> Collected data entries
------------------------------
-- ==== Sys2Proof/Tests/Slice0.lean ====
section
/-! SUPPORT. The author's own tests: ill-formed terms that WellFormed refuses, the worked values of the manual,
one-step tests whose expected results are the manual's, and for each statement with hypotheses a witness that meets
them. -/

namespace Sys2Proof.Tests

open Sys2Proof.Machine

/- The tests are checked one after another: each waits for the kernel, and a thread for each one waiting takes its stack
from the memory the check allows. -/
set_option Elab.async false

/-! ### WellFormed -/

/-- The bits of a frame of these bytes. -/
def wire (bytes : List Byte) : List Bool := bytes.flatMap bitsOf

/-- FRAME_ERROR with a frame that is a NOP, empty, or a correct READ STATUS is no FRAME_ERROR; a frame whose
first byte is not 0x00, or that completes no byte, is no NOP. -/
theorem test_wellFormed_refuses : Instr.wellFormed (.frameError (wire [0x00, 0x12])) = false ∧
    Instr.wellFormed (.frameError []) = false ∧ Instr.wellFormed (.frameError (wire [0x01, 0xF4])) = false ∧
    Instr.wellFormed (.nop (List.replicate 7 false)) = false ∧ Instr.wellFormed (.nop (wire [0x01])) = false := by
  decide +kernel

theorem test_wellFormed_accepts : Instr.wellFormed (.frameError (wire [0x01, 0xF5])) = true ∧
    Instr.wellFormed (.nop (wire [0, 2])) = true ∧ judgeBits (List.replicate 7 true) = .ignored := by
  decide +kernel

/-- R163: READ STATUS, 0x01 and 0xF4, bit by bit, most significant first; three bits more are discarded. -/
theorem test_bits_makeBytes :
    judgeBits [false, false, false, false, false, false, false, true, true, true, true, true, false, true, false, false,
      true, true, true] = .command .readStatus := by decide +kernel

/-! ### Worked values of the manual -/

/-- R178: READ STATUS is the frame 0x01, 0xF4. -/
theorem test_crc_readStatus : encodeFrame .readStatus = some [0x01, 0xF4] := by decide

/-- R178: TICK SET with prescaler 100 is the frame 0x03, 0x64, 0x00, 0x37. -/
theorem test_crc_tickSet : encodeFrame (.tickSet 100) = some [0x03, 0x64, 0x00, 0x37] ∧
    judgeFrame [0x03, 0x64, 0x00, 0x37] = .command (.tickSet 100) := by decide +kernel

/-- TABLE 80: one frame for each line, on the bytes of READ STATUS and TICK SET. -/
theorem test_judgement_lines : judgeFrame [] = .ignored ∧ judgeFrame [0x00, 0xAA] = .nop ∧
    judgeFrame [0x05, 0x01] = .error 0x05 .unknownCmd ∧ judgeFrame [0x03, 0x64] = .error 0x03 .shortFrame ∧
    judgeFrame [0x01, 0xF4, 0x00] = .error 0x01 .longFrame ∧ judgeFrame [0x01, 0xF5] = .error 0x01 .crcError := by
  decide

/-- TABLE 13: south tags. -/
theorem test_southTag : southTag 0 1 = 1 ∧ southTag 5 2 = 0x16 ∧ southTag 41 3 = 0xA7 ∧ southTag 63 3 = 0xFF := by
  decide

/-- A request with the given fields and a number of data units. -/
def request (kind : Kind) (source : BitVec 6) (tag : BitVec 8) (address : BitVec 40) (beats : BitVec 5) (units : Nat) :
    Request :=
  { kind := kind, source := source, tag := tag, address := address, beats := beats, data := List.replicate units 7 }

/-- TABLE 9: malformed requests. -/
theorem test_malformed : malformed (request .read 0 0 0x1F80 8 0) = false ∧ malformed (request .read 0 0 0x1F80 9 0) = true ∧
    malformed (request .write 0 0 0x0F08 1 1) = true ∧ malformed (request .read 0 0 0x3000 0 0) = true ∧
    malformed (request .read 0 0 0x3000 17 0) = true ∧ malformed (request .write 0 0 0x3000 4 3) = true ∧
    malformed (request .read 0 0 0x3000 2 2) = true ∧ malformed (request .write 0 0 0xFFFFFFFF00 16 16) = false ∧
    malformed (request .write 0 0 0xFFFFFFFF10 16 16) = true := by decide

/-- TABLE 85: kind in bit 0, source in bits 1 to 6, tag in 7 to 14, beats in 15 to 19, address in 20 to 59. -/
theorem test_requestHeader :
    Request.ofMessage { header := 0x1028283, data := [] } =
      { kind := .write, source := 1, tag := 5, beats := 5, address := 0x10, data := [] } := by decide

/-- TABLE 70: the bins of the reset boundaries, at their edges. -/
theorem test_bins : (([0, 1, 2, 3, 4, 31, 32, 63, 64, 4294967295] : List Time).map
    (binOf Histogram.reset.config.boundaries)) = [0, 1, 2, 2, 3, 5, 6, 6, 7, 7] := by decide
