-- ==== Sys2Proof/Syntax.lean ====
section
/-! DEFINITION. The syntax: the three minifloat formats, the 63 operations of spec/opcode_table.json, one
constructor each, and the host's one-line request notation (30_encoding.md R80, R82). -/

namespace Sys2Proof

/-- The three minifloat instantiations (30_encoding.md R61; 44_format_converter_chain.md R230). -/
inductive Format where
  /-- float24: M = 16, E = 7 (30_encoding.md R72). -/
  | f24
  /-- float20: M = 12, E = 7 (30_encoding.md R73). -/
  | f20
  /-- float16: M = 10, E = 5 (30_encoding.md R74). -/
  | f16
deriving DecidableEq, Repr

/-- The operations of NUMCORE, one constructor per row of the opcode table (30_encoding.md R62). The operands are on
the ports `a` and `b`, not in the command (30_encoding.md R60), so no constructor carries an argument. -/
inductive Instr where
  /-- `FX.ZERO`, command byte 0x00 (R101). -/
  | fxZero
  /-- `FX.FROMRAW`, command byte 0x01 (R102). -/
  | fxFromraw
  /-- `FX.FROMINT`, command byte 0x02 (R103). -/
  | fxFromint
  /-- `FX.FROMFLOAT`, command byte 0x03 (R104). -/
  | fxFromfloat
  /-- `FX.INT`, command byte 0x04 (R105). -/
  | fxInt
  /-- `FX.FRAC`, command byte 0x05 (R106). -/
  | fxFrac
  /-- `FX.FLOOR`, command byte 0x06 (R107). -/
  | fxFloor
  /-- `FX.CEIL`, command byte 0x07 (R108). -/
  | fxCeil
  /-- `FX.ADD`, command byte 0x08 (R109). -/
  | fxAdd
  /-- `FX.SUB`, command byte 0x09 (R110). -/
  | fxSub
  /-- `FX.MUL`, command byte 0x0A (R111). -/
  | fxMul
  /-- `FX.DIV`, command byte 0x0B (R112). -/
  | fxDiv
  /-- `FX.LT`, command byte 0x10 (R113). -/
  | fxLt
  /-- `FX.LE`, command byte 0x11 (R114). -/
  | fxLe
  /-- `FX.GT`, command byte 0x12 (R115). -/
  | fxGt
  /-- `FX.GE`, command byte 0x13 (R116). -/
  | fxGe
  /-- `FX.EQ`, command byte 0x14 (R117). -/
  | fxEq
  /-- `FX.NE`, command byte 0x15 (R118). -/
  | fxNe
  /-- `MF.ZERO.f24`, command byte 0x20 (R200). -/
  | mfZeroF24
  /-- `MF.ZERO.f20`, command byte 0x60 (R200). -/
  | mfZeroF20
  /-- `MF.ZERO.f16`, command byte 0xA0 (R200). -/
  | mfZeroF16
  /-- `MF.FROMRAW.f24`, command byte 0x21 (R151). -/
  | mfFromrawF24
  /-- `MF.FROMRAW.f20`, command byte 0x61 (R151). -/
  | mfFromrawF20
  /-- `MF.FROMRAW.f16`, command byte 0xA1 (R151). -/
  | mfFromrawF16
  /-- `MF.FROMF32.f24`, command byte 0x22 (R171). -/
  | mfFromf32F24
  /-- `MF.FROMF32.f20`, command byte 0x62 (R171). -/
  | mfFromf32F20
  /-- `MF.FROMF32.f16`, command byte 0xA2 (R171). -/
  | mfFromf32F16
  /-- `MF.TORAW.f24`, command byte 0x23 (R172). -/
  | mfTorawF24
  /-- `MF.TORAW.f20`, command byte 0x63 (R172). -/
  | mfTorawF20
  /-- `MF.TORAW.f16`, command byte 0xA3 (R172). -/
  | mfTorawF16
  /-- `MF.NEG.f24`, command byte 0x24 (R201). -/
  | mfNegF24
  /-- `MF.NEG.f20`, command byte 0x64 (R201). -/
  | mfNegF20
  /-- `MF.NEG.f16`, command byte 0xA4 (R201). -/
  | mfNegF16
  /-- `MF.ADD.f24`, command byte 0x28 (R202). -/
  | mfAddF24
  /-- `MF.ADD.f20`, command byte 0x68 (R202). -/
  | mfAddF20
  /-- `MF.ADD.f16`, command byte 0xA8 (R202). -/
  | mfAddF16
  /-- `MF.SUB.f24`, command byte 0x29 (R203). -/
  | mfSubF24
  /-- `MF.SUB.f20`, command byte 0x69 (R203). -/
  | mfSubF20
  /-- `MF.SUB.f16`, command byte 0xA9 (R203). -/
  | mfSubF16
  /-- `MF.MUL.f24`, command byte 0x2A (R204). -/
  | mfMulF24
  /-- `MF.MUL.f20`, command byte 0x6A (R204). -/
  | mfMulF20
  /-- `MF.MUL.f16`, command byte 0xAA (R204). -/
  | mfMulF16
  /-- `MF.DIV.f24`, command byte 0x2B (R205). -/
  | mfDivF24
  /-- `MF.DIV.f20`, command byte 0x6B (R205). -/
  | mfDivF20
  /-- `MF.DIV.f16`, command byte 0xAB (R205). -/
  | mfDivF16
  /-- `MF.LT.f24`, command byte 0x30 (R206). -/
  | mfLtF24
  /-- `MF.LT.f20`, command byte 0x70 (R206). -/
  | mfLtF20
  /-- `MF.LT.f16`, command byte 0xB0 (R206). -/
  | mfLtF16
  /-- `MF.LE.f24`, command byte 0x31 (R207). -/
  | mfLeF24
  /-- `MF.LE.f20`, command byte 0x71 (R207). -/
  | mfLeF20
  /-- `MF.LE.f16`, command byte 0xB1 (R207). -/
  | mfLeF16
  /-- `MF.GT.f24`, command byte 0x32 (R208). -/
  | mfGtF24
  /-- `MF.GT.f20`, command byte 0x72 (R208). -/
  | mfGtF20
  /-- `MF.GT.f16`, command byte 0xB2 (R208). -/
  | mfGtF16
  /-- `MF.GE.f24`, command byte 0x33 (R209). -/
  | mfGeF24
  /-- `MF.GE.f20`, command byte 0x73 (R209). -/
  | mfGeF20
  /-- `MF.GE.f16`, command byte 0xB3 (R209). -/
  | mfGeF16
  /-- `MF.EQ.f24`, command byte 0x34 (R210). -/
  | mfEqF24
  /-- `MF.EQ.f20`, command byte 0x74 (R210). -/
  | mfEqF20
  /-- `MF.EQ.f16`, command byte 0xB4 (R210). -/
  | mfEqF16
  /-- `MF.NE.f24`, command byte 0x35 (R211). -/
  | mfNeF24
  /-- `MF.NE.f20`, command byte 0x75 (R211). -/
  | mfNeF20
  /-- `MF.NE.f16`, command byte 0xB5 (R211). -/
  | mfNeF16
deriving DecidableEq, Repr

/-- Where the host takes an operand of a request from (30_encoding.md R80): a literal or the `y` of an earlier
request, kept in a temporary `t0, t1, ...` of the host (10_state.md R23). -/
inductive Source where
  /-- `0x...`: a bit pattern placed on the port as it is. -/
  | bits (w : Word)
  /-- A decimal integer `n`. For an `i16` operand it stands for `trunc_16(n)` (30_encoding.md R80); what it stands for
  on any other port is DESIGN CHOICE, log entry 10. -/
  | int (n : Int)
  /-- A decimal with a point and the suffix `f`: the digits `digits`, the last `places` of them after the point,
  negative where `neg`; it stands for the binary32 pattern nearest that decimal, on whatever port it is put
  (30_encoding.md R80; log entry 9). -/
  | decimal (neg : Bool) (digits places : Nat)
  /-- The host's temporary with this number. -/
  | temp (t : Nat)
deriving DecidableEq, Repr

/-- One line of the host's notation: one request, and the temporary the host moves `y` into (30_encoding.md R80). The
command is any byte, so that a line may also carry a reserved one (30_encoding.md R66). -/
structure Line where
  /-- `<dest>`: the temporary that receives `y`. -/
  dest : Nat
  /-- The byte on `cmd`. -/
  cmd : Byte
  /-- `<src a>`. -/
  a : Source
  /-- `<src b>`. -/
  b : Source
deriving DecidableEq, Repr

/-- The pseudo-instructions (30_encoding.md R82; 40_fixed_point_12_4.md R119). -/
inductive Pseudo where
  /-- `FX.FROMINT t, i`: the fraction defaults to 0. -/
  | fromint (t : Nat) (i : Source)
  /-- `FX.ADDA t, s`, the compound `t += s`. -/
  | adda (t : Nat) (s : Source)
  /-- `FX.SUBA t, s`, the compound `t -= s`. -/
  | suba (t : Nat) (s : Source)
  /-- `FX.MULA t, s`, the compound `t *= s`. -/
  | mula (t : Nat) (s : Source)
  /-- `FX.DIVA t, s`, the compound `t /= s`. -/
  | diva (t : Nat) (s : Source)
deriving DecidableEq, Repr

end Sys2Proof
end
------------------------------
> WHAT IS NEEDED
From the data above, reproduce word for word the lines running from the line with "0x01, 0xF4. -/" to the line with "malformed (request .write 0 0 0xFFFFFFFF10", ends included.

> THE ANSWER
/-- R178: READ STATUS is the frame 0x01, 0xF4. -/
theorem test_crc_readStatus : encodeFrame .readStatus = some [0x01, 0xF4] := by decide

/-- R178: TICK SET with prescaler 100 is the frame 0x03, 0x64, 0x00, 0x37. -/
theorem test_crc_tickSet : encodeFrame (.tickSet 100) = some [0x03, 0x64, 0x00, 0x37] ∧
    judgeFrame [0x03, 0x64, 0x00, 0x37] = .command (.tickSet 100) := by decide +kernel

/-- TABLE 80: one frame for each line, on the bytes of READ STATUS and TICK SET. -/
theorem test_judgement_lines : judgeFrame [] = .ignored ∧ judgeFrame [0x00, 0xAA] = .nop ∧
    judgeFrame [0x05, 0x01] = .error 0x05 .unknownCmd ∧ judgeFrame [0x03, 0x64] = .error 0x03 .shortFrame ∧
    judgeFrame [0x01, 0xF4, 0x00] = .error 0x01 .longFrame ∧ judgeFrame [0x01, 0xF5] = .error 0x01 .crcError := by
  decide

/-- TABLE 13: south tags. -/
theorem test_southTag : southTag 0 1 = 1 ∧ southTag 5 2 = 0x16 ∧ southTag 41 3 = 0xA7 ∧ southTag 63 3 = 0xFF := by
  decide

/-- A request with the given fields and a number of data units. -/
def request (kind : Kind) (source : BitVec 6) (tag : BitVec 8) (address : BitVec 40) (beats : BitVec 5) (units : Nat) :
    Request :=
  { kind := kind, source := source, tag := tag, address := address, beats := beats, data := List.replicate units 7 }

/-- TABLE 9: malformed requests. -/
theorem test_malformed : malformed (request .read 0 0 0x1F80 8 0) = false ∧ malformed (request .read 0 0 0x1F80 9 0) = true ∧
    malformed (request .write 0 0 0x0F08 1 1) = true ∧ malformed (request .read 0 0 0x3000 0 0) = true ∧
    malformed (request .read 0 0 0x3000 17 0) = true ∧ malformed (request .write 0 0 0x3000 4 3) = true ∧
    malformed (request .read 0 0 0x3000 2 2) = true ∧ malformed (request .write 0 0 0xFFFFFFFF00 16 16) = false ∧
    malformed (request .write 0 0 0xFFFFFFFF10 16 16) = true := by decide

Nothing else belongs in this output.